Important Points: (Read all of these. They are… important)

• First, a really important point: You don’t need to worry about whether or not the evidence you find is consistent with your hypotheses. Your p-values could be huge but that’s ok. Indeed, when it comes to evaluating scientific research, the quality of the research process is more important than the actual results. As long as you do the right things with the data and the words you use to describe it and interpret the results, you will do well.
• One important difference between this assignment and a normal research study is that you do not need to consult or summarize existing research. You do not need to read or cite ANY actual political science literature on these topics. If you consult existing research you will be wasting your time. Even if you intend to use it to look for ideas or for smart ways of approaching a question, the real political science research on the topic you choose will probably make you much more confused and you will suffer a blow to your confidence because their analytic techniques are likely much more sophisticated. So simply do it with your existing knowledge, within the confines of the available data, and with the methodological tools you have from the course. This is the right way to try out your skills.
• If your dependent variable is an ‘index’ variable in the Quality of Government data set, make sure your independent variables are not part of the index. For instance, the ‘Hobbes index’ includes a measure of national income. It wouldn’t make sense to use national income as an independent variable.
• A small fraction of your grade is based on the novelty and thoughtfulness of the relationships you choose to explore. For instance, you can still earn a good grade if you explore how age, gender, and income are related to voter turnout, but you can earn a higher grade if you consider some less obvious relationships. The key here is to demonstrate that you spent time thinking about possible causal factors rather than picking the first few that come to mind. Don’t make it totally wacky – but try to avoid being boring.
• You should paste the Stata table for your multiple regression at the very end of your report as an appendix. it will not count in the page limit. Either paste it as an image or paste it as text and then change the font to courier so it looks real pretty, like regression always does.J  If you highlight the results in Stata and right-click on it (2 finger click for mac) you’ll see four copy options. See what works on your computer; I can’t tell you in advance.
• Clear writing in the discussion of your results is a substantial part of the grade. Look for examples included in the Canvas learning modules, the assignment/test answer sheets, the textbook, and the lab workbook for examples of how to clearly, concisely, and correctly discuss results. For instance, sometimes a one-unit change in the independent variable in a regression isn’t the best way to tell us about the relationship (e.g. a one dollar increase in household income?).

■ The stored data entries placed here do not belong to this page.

-- ==== Sys2Proof/Laws/Ports.lean ====
section
/-! SUPPORT. Write frames: the bytes they store, and the requests they issue (R175, R177, R178). -/

namespace Sys2Proof.Machine

set_option Elab.async false

theorem PerClient.modify_modify' {α} (t : PerClient α) (x : Client) (f g : α → α) :
    (t.modify x f).modify x g = t.modify x (fun a => g (f a)) := by
  simp [PerClient.modify]

@[simp] theorem withPort_withPort (s : State) (x : Client) (f g : Port → Port) :
    (s.withPort x f).withPort x g = s.withPort x (fun p => g (f p)) := by
  simp [State.withPort, PerClient.modify_modify']

theorem withPort_id (s : State) (x : Client) (f : Port → Port) (h : f (s.port x) = s.port x) :
    s.withPort x f = s := by
  have : s.ports.modify x f = s.ports := by
    unfold PerClient.modify; rw [show f (s.ports.get x) = s.ports.get x from h]; simp
  simp [State.withPort, this]

theorem withPort_congr (s : State) (x : Client) (f g : Port → Port)
    (h : f (s.port x) = g (s.port x)) :
    s.withPort x f = s.withPort x g := by
  have : s.ports.modify x f = s.ports.modify x g := by
    unfold PerClient.modify; rw [show f (s.ports.get x) = g (s.ports.get x) from h]
  simp [State.withPort, this]

/-- The record of what MISO returned is set. -/
def setMiso (x : Client) (bs : List Byte) (s : State) : State := s.withPort x fun p => { p with miso := bs }

theorem misoZeros_eq (x : Client) (n : Nat) (s : State) : misoZeros x n s = setMiso x (List.replicate n 0) s := rfl

@[simp] theorem setMiso_setMiso (x : Client) (bs cs : List Byte) (s : State) :
    setMiso x bs (setMiso x cs s) = setMiso x bs s := by
  unfold setMiso; rw [withPort_withPort]

theorem setMiso_self (x : Client) (s : State) : setMiso x (s.port x).miso s = s := withPort_id _ _ _ rfl

@[simp] theorem setMiso_port (x : Client) (bs : List Byte) (s : State) :
    (setMiso x bs s).port x = { s.port x with miso := bs } := by simp [setMiso]

/-- Two changes of ports commute where neither changes what the other reads. -/
theorem withPort_setMiso (x : Client) (bs : List Byte) (s : State) (y : Client) (f : Port → Port)
    (h : ∀ p : Port, f { p with miso := bs } = { f p with miso := bs }) :
    (setMiso x bs s).withPort y f = setMiso x bs (s.withPort y f) := by
  unfold setMiso
  by_cases e : y = x
  · subst e
    rw [withPort_withPort, withPort_withPort]
    exact withPort_congr _ _ _ _ (h _)
  · cases y <;> cases x <;> first | exact absurd rfl e | rfl

/-- The frame assembly buffer after some data bytes from an address on. -/
def bufferOf : Byte → List Byte → List (Byte × Byte)
  | _, [] => []
  | a, v :: vs => (a, v) :: bufferOf (nextAddress a) vs

/-- The address that follows some data bytes. -/
def addressAfter : Byte → List Byte → Byte
  | a, [] => a
  | a, _ :: vs => addressAfter (nextAddress a) vs

/-- The data bytes of a write frame fill the buffer and return zeros. -/
theorem shiftByte_foldl_write (x : Client) (data : List Byte) (s : State) (f : Frame)
    (hf : (s.port x).frame = some f) (hi : f.ignored = false) (hr : f.isRead = false) :
    data.foldl (shiftByte x) s = s.withPort x fun p =>
      { p with frame := some { f with address := addressAfter f.address data,
                                      buffer := f.buffer ++ bufferOf f.address data }
               miso := p.miso ++ List.replicate data.length 0 } := by
  induction data generalizing s f with
  | nil =>
    simp only [List.foldl_nil, addressAfter, bufferOf, List.append_nil, List.length_nil,
      List.replicate_zero]
    symm; apply withPort_id
    rw [← hf]
  | cons v vs ih =>
    rw [List.foldl_cons]
    have e : shiftByte x s v = s.withPort x fun p =>
      { p with
          frame := some
            { f with address := nextAddress f.address, buffer := f.buffer ++ [(f.address, v)] }
          miso := p.miso ++ [0] } := by
      unfold shiftByte; rw [hf]; simp [hi, hr]
    rw [e, ih _ { f with address := nextAddress f.address, buffer := f.buffer ++ [(f.address, v)] }
      (by simp) hi hr]
    simp [bufferOf, addressAfter, List.replicate_succ]

/-- An ignored frame stores nothing and returns zeros. -/
theorem shiftByte_foldl_ignored (x : Client) (data : List Byte) (s : State) (f : Frame)
    (hf : (s.port x).frame = some f) (hi : f.ignored = true) :
    data.foldl (shiftByte x) s = s.withPort x fun p =>
      { p with miso := p.miso ++ List.replicate data.length 0 } := by
  induction data generalizing s with
  | nil => simp only [List.foldl_nil, List.length_nil, List.replicate_zero, List.append_nil]
           symm; apply withPort_id; rfl
  | cons v vs ih =>
    rw [List.foldl_cons]
    have e : shiftByte x s v = s.withPort x fun p => { p with miso := p.miso ++ [0] } := by
      unfold shiftByte; rw [hf]; simp [hi]
    rw [e, ih _ (by simpa using hf)]
    simp [List.replicate_succ]

theorem portTakes_iff (s : State) (x : Client) : portTakes s x = true ↔
    s.resetLow = false ∧ (s.port x).crstLow = false ∧ (s.port x).frame = none := by
  simp [portTakes, and_assoc]

/-- A whole write frame: its buffer takes effect. -/
theorem wholeFrame_write (x : Client) (start : Byte) (data : List Byte) (s : State)
    (h : portTakes s x = true) :
    wholeFrame x 0x80 start data s =
      takeWrites x (bufferOf start data) (misoZeros x (data.length + 2) s) := by
  obtain ⟨h1, h2, h3⟩ := (portTakes_iff s x).mp h
  unfold wholeFrame
  rw [h3]
  simp only [Option.isSome_none, Bool.false_eq_true, if_false]
  have hb : beginFrame x true 0x80 start s = s.withPort x fun p =>
      { p with
        frame := some
          { ignored := false, isRead := false
            address := start, buffer := [], latched := [], entry := .untaken, evt5Read := false }
        miso := [0, 0] } := by
    unfold beginFrame; rw [h3]
    simp only [Option.isSome_none, Bool.false_eq_true, if_false]
    apply withPort_congr
    simp [h1, h2]
  rw [hb, shiftByte_foldl_write x data _ ⟨false, false, start, [], [], .untaken, false⟩ (by
    simp) rfl rfl]
  unfold finishFrame
  simp only [State.withPort_port_self, withPort_withPort, Bool.false_eq_true, if_false, if_true,
    List.nil_append]
  congr 1
  unfold misoZeros
  apply withPort_congr
  simp only [h3.symm]
  congr 1

/-- A frame that begins where the port ignores it (R175). -/
theorem beginFrame_ignored (x : Client) (spaced : Bool) (access start : Byte) (s : State)
    (h3 : (s.port x).frame = none)
    (h : spaced = false ∨ s.resetLow = true ∨ (s.port x).crstLow = true ∨
      (access ≠ 0x40 ∧ access ≠ 0x80)) :
    beginFrame x spaced access start s = s.withPort x fun p =>
      { p with
        frame := some ⟨true, access == 0x40, start, [], [], .untaken, false⟩, miso := [0, 0] } := by
  unfold beginFrame; rw [h3]
  simp only [Option.isSome_none, Bool.false_eq_true, if_false]
  apply withPort_congr
  rcases h with h | h | h | h
  · simp [h]
  · simp [h]
  · simp [h]
  · simp only [ne_eq] at h
    simpa using Or.inr h

/-- The end of a frame that the port ignores. -/
theorem finishFrame_ignored (x : Client) (whole : Bool) (s : State) (f : Frame)
    (hf : (s.port x).frame = some f) (hi : f.ignored = true) :
    finishFrame x whole s = s.withPort x fun p => { p with frame := none } := by
  unfold finishFrame; rw [hf]; simp [hi]

/-- An ignored frame only returns zeros. -/
theorem wholeFrame_ignored (x : Client) (access start : Byte) (data : List Byte) (s : State)
    (h : portTakes s x = false) (h3 : (s.port x).frame = none) :
    wholeFrame x access start data s = misoZeros x (data.length + 2) s := by
  have low : s.resetLow = true ∨ (s.port x).crstLow = true := by
    cases hr : s.resetLow <;> cases hc : (s.port x).crstLow <;> simp_all [portTakes]
  unfold wholeFrame
  rw [h3]
  simp only [Option.isSome_none, Bool.false_eq_true, if_false]
  rw [beginFrame_ignored x true access start s h3 (.inr (low.imp_right .inl)),
    shiftByte_foldl_ignored x data _ ⟨true, access == 0x40, start, [], [], .untaken, false⟩ (by simp)
      rfl, finishFrame_ignored x true _ ⟨true, access == 0x40, start, [], [], .untaken, false⟩ (by simp)
      rfl]
  simp only [withPort_withPort]
  unfold misoZeros
  apply withPort_congr
  simp only [h3.symm]
  congr 1

/-- A request is the write frame that writes its kind and parameters. -/
theorem requestFrame_eq_frame (page : Page) (x : Client) (start : Byte) (kind : Byte)
    (params : List Byte)
    (s : State) (hx : pagePort page = x)
    (body : State → Taken)
    (hw : takeWrites x (bufferOf start (kind :: params)) = fun t =>
      answer x kind (body (storeRequest page kind params t))) :
    Host.Outcome.next (requestFrame page kind params body s) =
      exec (.registerWrite x (.frame start (kind :: params))) s := by
  show _ = Host.Outcome.next (wholeFrame x 0x80 start (kind :: params) s)
  congr 1
  unfold requestFrame
  subst hx
  dsimp only
  by_cases h3 : (s.port (pagePort page)).frame = none
  · rw [h3]
    simp only [Option.isSome_none, Bool.false_eq_true, if_false]
    by_cases ht : portTakes s (pagePort page) = true
    · rw [if_pos ht, wholeFrame_write _ _ _ _ ht, hw]; simp
    · rw [if_neg ht, wholeFrame_ignored _ _ _ _ _ (by simpa using ht) h3]; simp
  · have : (s.port (pagePort page)).frame.isSome = true := by
      rw [Option.isSome_iff_ne_none]; exact h3
    unfold wholeFrame
    rw [if_pos this, if_pos this]

theorem Table.eq_overwrite (t : Table 16 Byte) (xs : List Byte) (u : Table 16 Byte)
    (h : ∀ i, u.get i = xs.getD i.val (t.get i)) : u = t.overwrite xs :=
  Table.ext_get fun i => by rw [h, overwrite_get]

theorem nextAddress_client (n : Nat) (h : n < 127) : nextAddress (BitVec.ofNat 8 n) =
    BitVec.ofNat 8 (n+1) := by
  have : ∀ n : Fin 127, nextAddress (BitVec.ofNat 8 n.val) = BitVec.ofNat 8 (n.val+1) := by
    decide +kernel
  exact this ⟨n, h⟩

theorem nextAddress_supervisor (n : Nat) (h : 0x80 ≤ n ∧ n < 0xFF) :
    nextAddress (BitVec.ofNat 8 n) = BitVec.ofNat 8 (n+1) := by
  have : ∀ n : Fin 127, nextAddress (BitVec.ofNat 8 (n.val+0x80)) = BitVec.ofNat 8 (n.val+0x80+1) :=
    by decide +kernel
  have := this ⟨n - 0x80, by omega⟩
  simpa [show n - 128 + 128 = n by omega] using this

theorem writeRegister_param (x : Client) (s : State) (k : Nat) (hk : k < 16) (v : Byte) :
    writeRegister x s (BitVec.ofNat 8 (5+k), v) = s.withPort x fun p =>
      { p with reqParam := p.reqParam.put ⟨k, hk⟩ v } := by
  unfold writeRegister
  have e : (BitVec.ofNat 8 (5+k)).toNat = 5 + k := by simp [BitVec.toNat_ofNat]; omega
  simp only [e]
  rw [if_neg (by omega), dif_pos (by omega)]
  congr! 5; omega

theorem writeRegister_params (x : Client) (vs : List Byte) (k : Nat) (hk : k + vs.length ≤ 16)
    (s : State) :
    (bufferOf (BitVec.ofNat 8 (5+k)) vs).foldl (writeRegister x) s =
      s.withPort x fun p => { p with reqParam := .tabulate fun i =>
        if k ≤ i.val ∧ i.val < k + vs.length then vs.getD (i.val - k) 0 else p.reqParam.get i } := by
  induction vs generalizing k s with
  | nil =>
    simp only [bufferOf, List.foldl_nil]
    symm; apply withPort_id
    congr 1
    apply Table.ext_get; intro i
    rw [Table.get_tabulate, if_neg (by simp)]
    rfl
  | cons v vs ih =>
    simp only [List.length_cons] at hk
    simp only [bufferOf, List.foldl_cons]
    rw [writeRegister_param x s k (by omega), nextAddress_client _ (by omega),
      show 5 + k + 1 = 5 + (k+1) by omega, ih (k+1) (by omega)]
    rw [withPort_withPort]
    apply withPort_congr
    congr 1
    apply Table.ext_get; intro i
    simp only [Table.get_tabulate, List.length_cons, Table.get_put]
    by_cases h1 : i.val = k
    · have : (⟨k, by omega⟩ : Fin 16) = i := Fin.ext h1.symm
      simp [h1, this]
    · have hne : ¬ (⟨k, by omega⟩ : Fin 16) = i := fun e => h1 (by rw [← e])
      simp only [hne, if_false]
      by_cases h2 : k + 1 ≤ i.val ∧ i.val < k + 1 + vs.length
      · rw [if_pos h2, if_pos (by omega)]
        rw [show i.val - k = (i.val - (k+1)) + 1 by omega]; simp
      · rw [if_neg h2, if_neg (by omega)]

theorem writeRegister_request (x : Client) (kind : Byte) (params : List Byte)
    (h : params.length ≤ 16) (s : State) :
    (bufferOf 0x04 (kind :: params)).foldl (writeRegister x) s =
      storeRequest (.client x) kind params s := by
  simp only [bufferOf, List.foldl_cons]
  have e : writeRegister x s (0x04, kind) = s.withPort x fun p => { p with reqKind := kind } := by
    unfold writeRegister; simp
  rw [e, show nextAddress 0x04 = BitVec.ofNat 8 (5+0) by decide, writeRegister_params x params 0 (by
    omega)]
  unfold storeRequest
  dsimp only
  rw [withPort_withPort]
  apply withPort_congr
  congr 1
  apply Table.eq_overwrite
  intro i
  simp only [Table.get_tabulate, Nat.zero_le, true_and, Nat.zero_add, Nat.sub_zero]
  split
  · next h => rw [List.getD_eq_getElem _ _ h, List.getD_eq_getElem _ _ h]
  · next h => rw [List.getD_eq_default _ _ (by omega)]

/-- The write frame from REQ_KIND on issues the client page's request. -/
theorem takeWrites_client (x : Client) (kind : Byte) (params : List Byte) (h : params.length ≤ 16)
    (s : State) :
    takeWrites x (bufferOf 0x04 (kind :: params)) s =
      answer x kind (takeRequest (.client x) kind (storeRequest (.client x) kind params s)) := by
  unfold takeWrites
  rw [writeRegister_request x kind params h]
  have : ((bufferOf 0x04 (kind :: params)).any fun w => w.1 == 0x04) = true := by simp [bufferOf]
  rw [if_pos this]
  unfold issue
  simp [storeRequest, pagePort]

theorem writeRegister_sparam (s : State) (k : Nat) (hk : k < 16) (v : Byte) :
    writeRegister .a s (BitVec.ofNat 8 (0x82+k), v) =
      { s with sreqParam := s.sreqParam.put ⟨k, hk⟩ v } := by
  unfold writeRegister
  have e : (BitVec.ofNat 8 (0x82+k)).toNat = 0x82 + k := by simp [BitVec.toNat_ofNat]; omega
  simp only [e]
  have above : ∀ n, n < 0x82 → 0x82 + k ≠ n := fun n h => by omega
  simp only [above, dif_neg (show ¬ (0x05 ≤ 0x82 + k ∧ 0x82 + k ≤ 0x14) by omega),
    dif_pos (show True ∧ 0x82 ≤ 0x82 + k ∧ 0x82 + k ≤ 0x91 by simp; omega), Nat.reduceLT, if_false,
    and_false]
  have : ∀ h, (⟨0x82 + k - 0x82, h⟩ : Fin 16) = ⟨k, hk⟩ := fun h => Fin.ext (by simp)
  simp only [this]

theorem writeRegister_sparams (vs : List Byte) (k : Nat) (hk : k + vs.length ≤ 16) (s : State) :
    (bufferOf (BitVec.ofNat 8 (0x82+k)) vs).foldl (writeRegister .a) s =
      { s with sreqParam := .tabulate fun i =>
        if k ≤ i.val ∧ i.val < k + vs.length then vs.getD (i.val - k) 0 else s.sreqParam.get i } := by
  induction vs generalizing k s with
  | nil =>
    simp only [bufferOf, List.foldl_nil]
    have : (Table.tabulate fun i : Fin 16 =>
        if k ≤ i.val ∧ i.val < k + ([] : List Byte).length then
          ([] : List Byte).getD (i.val - k) 0 else s.sreqParam.get i) = s.sreqParam := by
      apply Table.ext_get; intro i
      rw [Table.get_tabulate, if_neg (by simp)]
    rw [this]
  | cons v vs ih =>
    simp only [List.length_cons] at hk
    simp only [bufferOf, List.foldl_cons]
    rw [writeRegister_sparam s k (by omega), nextAddress_supervisor _ (by omega),
      show 0x82 + k + 1 = 0x82 + (k+1) by omega, ih (k+1) (by omega)]
    congr 1
    apply Table.ext_get; intro i
    simp only [Table.get_tabulate, List.length_cons, Table.get_put]
    by_cases h1 : i.val = k
    · have : (⟨k, by omega⟩ : Fin 16) = i := Fin.ext h1.symm
      simp [h1, this]
    · have hne : ¬ (⟨k, by omega⟩ : Fin 16) = i := fun e => h1 (by rw [← e])
      simp only [hne, if_false]
      by_cases h2 : k + 1 ≤ i.val ∧ i.val < k + 1 + vs.length
      · rw [if_pos h2, if_pos (by omega)]
        rw [show i.val - k = (i.val - (k+1)) + 1 by omega]; simp
      · rw [if_neg h2, if_neg (by omega)]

• Some of the posted datasets that do not contain all of the variables included in the codebook. There used to be a maximum number of variables that ‘small stata’ (which some people rented) could handle. If you use the small data sets, you are obviously restricted to the variables in that data set. If there are variables in the codebook you would like to use, you can do so by opening the ‘large’ versions of the data sets.
• There is almost no instance where you should recode a continuous variable into a binary or ordinal variable. You may need to recode a categorical variable (like religion) into one or more binary variables if you wish to include it in your regression. If you are unsure if a particular recoding of a variable is a good idea, check with me or the TA.

[1] Notice that we say run a regression of Dependent ON independent. That seems backwards. But the sentence is written like the equation Dependent [Y] = a + B(Independent [X]). That’s just how we say that and write the equation. Unfortunately, this is linguistically the opposite of how we ask our questions and present our theories where we say X “influences” Y.